Collected data entries:
-- ==== Sys2Proof/Machine/State.lean ====
section
/-! DEFINITION. The state of the block: every piece of architectural state of rule R20 of spec/10_state.md, under the
names the spec gives it, with the model's own input fields beside it; the reasons a step can stop; and the state after
reset (R280 of spec/70_reset_and_hazards.md). -/

namespace Sys2Proof.Machine

/-- R25: the block's view of the panel. -/
inductive PanelState where
  | uninitialized
  | idle
  | busy
  | sleeping
  deriving DecidableEq, Repr

/-- R29: the direction configuration of a line. -/
inductive Dir where
  | unconfigured
  | out
  | input
  deriving DecidableEq, Repr

/-- R33: the lines `cfg` names. -/
inductive Line where
  | dc
  | rst
  | busy
  deriving DecidableEq, Repr

/-- R33, R173: the output lines `line` names. -/
inductive OutLine where
  | dc
  | rst
  deriving DecidableEq, Repr

/-- R33: the log kinds. -/
inductive LogKind where
  | longWait
  | idleTimeout
  deriving DecidableEq, Repr

/-- R33: the events of the trace. -/
inductive Event where
  /-- `cfg(l, dir)` -/
  | cfg (l : Line) (d : Dir)
  /-- `line(l, v)` -/
  | line (l : OutLine) (v : Bool)
  /-- `cs(1)`, `cs(0)` -/
  | cs (v : Bool)
  /-- `tx(b)` -/
  | tx (b : Byte)
  /-- `busy(v)` -/
  | busy (v : Bool)
  /-- `now(t)` -/
  | now (t : U32)
  /-- `sleep(d)` -/
  | sleep (d : U32)
  /-- `wdt` -/
  | wdt
  /-- `yield` -/
  | yield
  /-- `log(k)` -/
  | log (k : LogKind)
  deriving DecidableEq, Repr

/-- R253: the gates an IdleTimeout can come from; the site is stored in no register. -/
inductive GateSite where
  | initHwReset
  | initSwReset
  | refreshStart
  | refreshRam
  deriving DecidableEq, Repr

/-- The statements of `Init` (R190) with those of `HwReset` (R177) in its place. -/
inductive InitStep where
  /-- `PANEL_STATE <- UNINITIALIZED` -/
  | start
  /-- `SetLine(RST, 0)`, if HAS_RST -/
  | rstLow
  /-- `SleepMs(T_RST_LOW_MS)`, if HAS_RST -/
  | rstLowWait
  /-- `SetLine(RST, 1)`, if HAS_RST -/
  | rstHigh
  /-- `SleepMs(T_RST_HIGH_MS)`, if HAS_RST -/
  | rstHighWait
  /-- the confirm-idle gate of `HwReset` -/
  | gateHwReset
  | swReset
  /-- the confirm-idle gate after the soft reset -/
  | gateSwReset
  | driverOutput
  | booster
  | vcom
  | dummyLine
  | gateTime
  | dataEntry
  | ramOption
  /-- `PANEL_STATE <- IDLE` -/
  | finish
  deriving DecidableEq, Repr

/-- The statements of SETUP (R224) after its check of SETUP_DONE. -/
inductive SetupStep where
  /-- `CfgLine(DC, out)` -/
  | cfgDc
  /-- `CfgLine(RST, out)`, if HAS_RST -/
  | cfgRst
  /-- `SetLine(RST, 1)`, if HAS_RST -/
  | driveRst
  /-- `CfgLine(BUSY, in)`, if HAS_BUSY -/
  | cfgBusy
  /-- `MemWrite(0, L, [0x00] * L)` -/
  | clearFb
  /-- `SETUP_DONE <- 1` -/
  | markDone
  /-- a statement of `Init()` -/
  | init (p : InitStep)
  /-- `return OK` -/
  | ret
  deriving DecidableEq, Repr

/-- The statements of DISPLAY (R226) after its check of SETUP_DONE; what counts as one statement is the model's choice
(DESIGN CHOICE, log entry 25). -/
inductive DisplayStep where
  /-- step 1, a statement of `Init()`, if DSBU -/
  | wake (p : InitStep)
  /-- step 2 -/
  | gateStart
  /-- step 3, `FULL <- (AT_UPDATE == 0); PREV <- (AT_UPDATE == 1)` as ONE statement, though the model gives each half of the
  other lines with a semicolon, but for panel commands, a position of its own (DESIGN CHOICE, log entry 25) -/
  | mode
  /-- step 4, if a reload is due -/
  | lut
  /-- step 5, the `if N >= 1` and what it guards as one statement (log entry 25) -/
  | advance
  /-- step 6 -/
  | vcom
  /-- step 7, if FULL = 0 -/
  | pingpong
  /-- step 7, if FULL = 0 -/
  | duc2Flag
  /-- step 7, if FULL = 0 -/
  | preActivate
  /-- step 8 -/
  | border
  /-- step 9 -/
  | ramXWindow
  /-- step 9 -/
  | ramYWindow
  /-- step 9 -/
  | ramXCounter
  /-- step 9 -/
  | ramYCounter
  /-- step 10 -/
  | gateRam
  /-- step 11 -/
  | writeBw
  /-- step 11 -/
  | writeRed
  /-- step 12 -/
  | duc2
  /-- step 12 -/
  | activate
  /-- step 12 -/
  | terminate
  /-- step 13 -/
  | clearWarning
  /-- step 14, if DSBU -/
  | sleep
  /-- `return OK` -/
  | ret
  deriving DecidableEq, Repr

/-- The statements of FILL (R122) after its check of SETUP_DONE. -/
inductive FillStep where
  /-- `(p1, p2) <- planes(classify(...))` -/
  | planes
  /-- `v1 <- (p1 == 1) ? 0xFF : 0x00` -/
  | value1
  /-- `v2 <- (p2 == 1) ? 0xFF : 0x00` -/
  | value2
  /-- `MemWrite(0, HALF, [v1] * HALF)` -/
  | plane1
  /-- `MemWrite(HALF, HALF, [v2] * HALF)` -/
  | plane2
  /-- `return OK` -/
  | ret
  deriving DecidableEq, Repr

/-- The statements of SET_PIXEL (R123) after its check of SETUP_DONE. -/
inductive SetPixelStep where
  /-- `x <- sext_32(F[47:32])` -/
  | coordX
  /-- `y <- sext_32(F[63:48])` -/
  | coordY
  /-- `return OK`, if the pixel lies outside the visible area -/
  | outside
  /-- `(p1, p2) <- planes(classify(...))` -/
  | planes
  /-- `o <- (x + y * CW) / 8` -/
  | offset
  /-- `m <- 0x80 >> (x & 7)` -/
  | mask
  /-- `FB[o] <- ...` -/
  | plane1
  /-- `FB[HALF + o] <- ...` -/
  | plane2
  /-- `return OK` -/
  | ret
  deriving DecidableEq, Repr

/-- The statements of GET_PIXEL (R124) after its check of SETUP_DONE. -/
inductive GetPixelStep where
  /-- `x <- sext_32(F[47:32])` -/
  | coordX
  /-- `y <- sext_32(F[63:48])` -/
  | coordY
  /-- `RES_VALUE <- 0`, if the pixel lies outside the visible area -/
  | zero
  /-- `return OUT_OF_RANGE`, if the pixel lies outside the visible area -/
  | outside
  /-- `o <- (x + y * CW) / 8` -/
  | offset
  /-- `m <- 0x80 >> (x & 7)` -/
  | mask
  /-- `p1 <- (FB[o] & m) != 0 ? 1 : 0` -/
  | bit1
  /-- `p2 <- (FB[HALF + o] & m) != 0 ? 1 : 0` -/
  | bit2
  /-- `RES_VALUE <- zext_32((p1 << 1) | p2)` -/
  | value
  /-- `return OK` -/
  | ret
  deriving DecidableEq, Repr

/-- The statement of SET_DSBU (R227) after its first. -/
inductive SetDsbuStep where
  /-- `return OK` -/
  | ret
  deriving DecidableEq, Repr

/-- The statements of READ_REG (R228) after its first. -/
inductive ReadRegStep where
  /-- `return OK`, if the register exists -/
  | ret
  /-- `RES_VALUE <- 0`, if it does not -/
  | zero
  /-- `return OUT_OF_RANGE`, if it does not -/
  | outside
  deriving DecidableEq, Repr

/-- R27: the sequencer state, READY or RUNNING(op, step). `entry op` is RUNNING(op, first statement), the state R262
sets when a frame has been latched; the others are RUNNING(op, _) at each later statement of the operation's
pseudocode. DESIGN CHOICE: what counts as one statement (log entries 12 and 25). -/
inductive Seq where
  | ready
  | entry (op : HostOp)
  | setup (p : SetupStep)
  | fill (p : FillStep)
  | setPixel (p : SetPixelStep)
  | getPixel (p : GetPixelStep)
  | display (p : DisplayStep)
  | setDsbu (p : SetDsbuStep)
  | readReg (p : ReadRegStep)
  deriving DecidableEq, Repr

/-- Framebuffer contents: (index, byte) pairs, indices rising, no entry equal to the reset byte 0x00 an unlisted
index reads as (R280). -/
abbrev Memory := List Host.Cell

/-- The state of one instance. -/
structure State where
  /-- MODEL'S OWN: the parameter record `P` of the instance (R8), never changed by a step (log entry 1). -/
  params : Params
  /-- `FB` (R21) -/
  fb : Memory
  /-- `AT_UPDATE` (R22) -/
  atUpdate : U32
  /-- `WARNING` (R23) -/
  warning : Bool
  /-- `DSBU` (R24) -/
  dsbu : Bool
  /-- `PANEL_STATE` (R25) -/
  panelState : PanelState
  /-- `SETUP_DONE` (R26) -/
  setupDone : Bool
  /-- `SEQ` (R27) -/
  seq : Seq
  /-- `OPF` (R28) -/
  opf : Frame
  /-- `DONE` (R28) -/
  done : Bool
  /-- `RES_STATUS` (R28, R250) -/
  resStatus : BitVec 3
  /-- `RES_VALUE` (R28) -/
  resValue : U32
  /-- `DC_LVL` (R29) -/
  dcLvl : Bool
  /-- `RST_LVL` (R29) -/
  rstLvl : Bool
  /-- `CS` (R29) -/
  cs : Bool
  /-- direction of DC (R29) -/
  dirDc : Dir
  /-- direction of RST (R29) -/
  dirRst : Dir
  /-- direction of BUSY (R29) -/
  dirBusy : Dir
  /-- `BG_START` (R30) -/
  bgStart : U32
  /-- `FULL` (R31) -/
  full : Bool
  /-- `PREV` (R31) -/
  prev : Bool
  /-- `TR` (R33), oldest event first -/
  tr : List Event
  /-- MODEL'S OWN: the frames the host has still to present, oldest first, each once DONE = 1 (log entry 13). -/
  hostIn : List Frame
  /-- MODEL'S OWN: the BUSY levels the panel will supply, oldest first, before free values (log entry 9). -/
  busyIn : List Bool
  /-- MODEL'S OWN: the time-base values the environment will supply, before free values (log entry 10). -/
  timeIn : List U32
  /-- MODEL'S OWN: how many free values have been drawn (log entry 9). -/
  draws : Nat
  /-- MODEL'S OWN: the value of the last read of the time base, none before the first (R150's `t1`; log entry 10). -/
  lastNow : Option U32
  /-- MODEL'S OWN: the milliseconds of the sleeps completed since that read (R150; log entry 10). -/
  slept : Nat
  deriving DecidableEq, Repr

/-- Why a step stops with a fault. -/
inductive Fault where
  /-- Raised by a statement of SET_PIXEL or GET_PIXEL that accesses a byte index outside `0 .. L-1`, an address that does
  not exist (R60). Safe: R61 says that no rule forms such an index, so no operation and no reachable state raises it. -/
  | outsideFramebuffer (index : Nat)
  deriving DecidableEq, Repr

/-- Why the model gives no meaning. -/
inductive Refusal where
  /-- Raised by an arm of `exec` for an instruction without a meaning. No arm raises it. Safe. -/
  | notModelled (mnemonic : String)
  /-- Raised by construction for a parameter record that fails R9 or R101: "no instance exists for it" (R254). Safe. -/
  | misconfigured
  deriving DecidableEq, Repr

/-- R280, R281: the state construction leaves, for an instance with parameters `p`. The values of DC_LVL, RST_LVL,
OPF, BG_START, FULL and PREV are DESIGN CHOICE 0 (log entries 4 to 8; unsafe): the spec leaves them unspecified. The
host has presented nothing and the environment has supplied nothing yet (log entries 9, 10, 13). -/
def State.construct (p : Params) : State where
  params := p
  fb := []
  atUpdate := 0
  warning := false
  dsbu := false
  panelState := .uninitialized
  setupDone := false
  seq := .ready
  opf := 0
  done := true
  resStatus := 0
  resValue := 0
  dcLvl := false
  rstLvl := false
  cs := false
  dirDc := .unconfigured
  dirRst := .unconfigured
  dirBusy := .unconfigured
  bgStart := 0
  full := false
  prev := false
  tr := []
  hostIn := []
  busyIn := []
  timeIn := []
  draws := 0
  lastNow := none
  slept := 0

/-- The machine right after reset: the instance of `Config.params` (log entry 1). -/
def State.reset : State := State.construct Config.params

end Sys2Proof.Machine
end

EXERCISE:
Each line from the one that includes "hostIn := []" down to the close of the records above is to be given again exactly, and no other line is to appear.

ANSWER SPACE:
  hostIn := []
  busyIn := []
  timeIn := []
  draws := 0
  lastNow := none
  slept := 0

/-- The machine right after reset: the instance of `Config.params` (log entry 1). -/
def State.reset : State := State.construct Config.params

end Sys2Proof.Machine
end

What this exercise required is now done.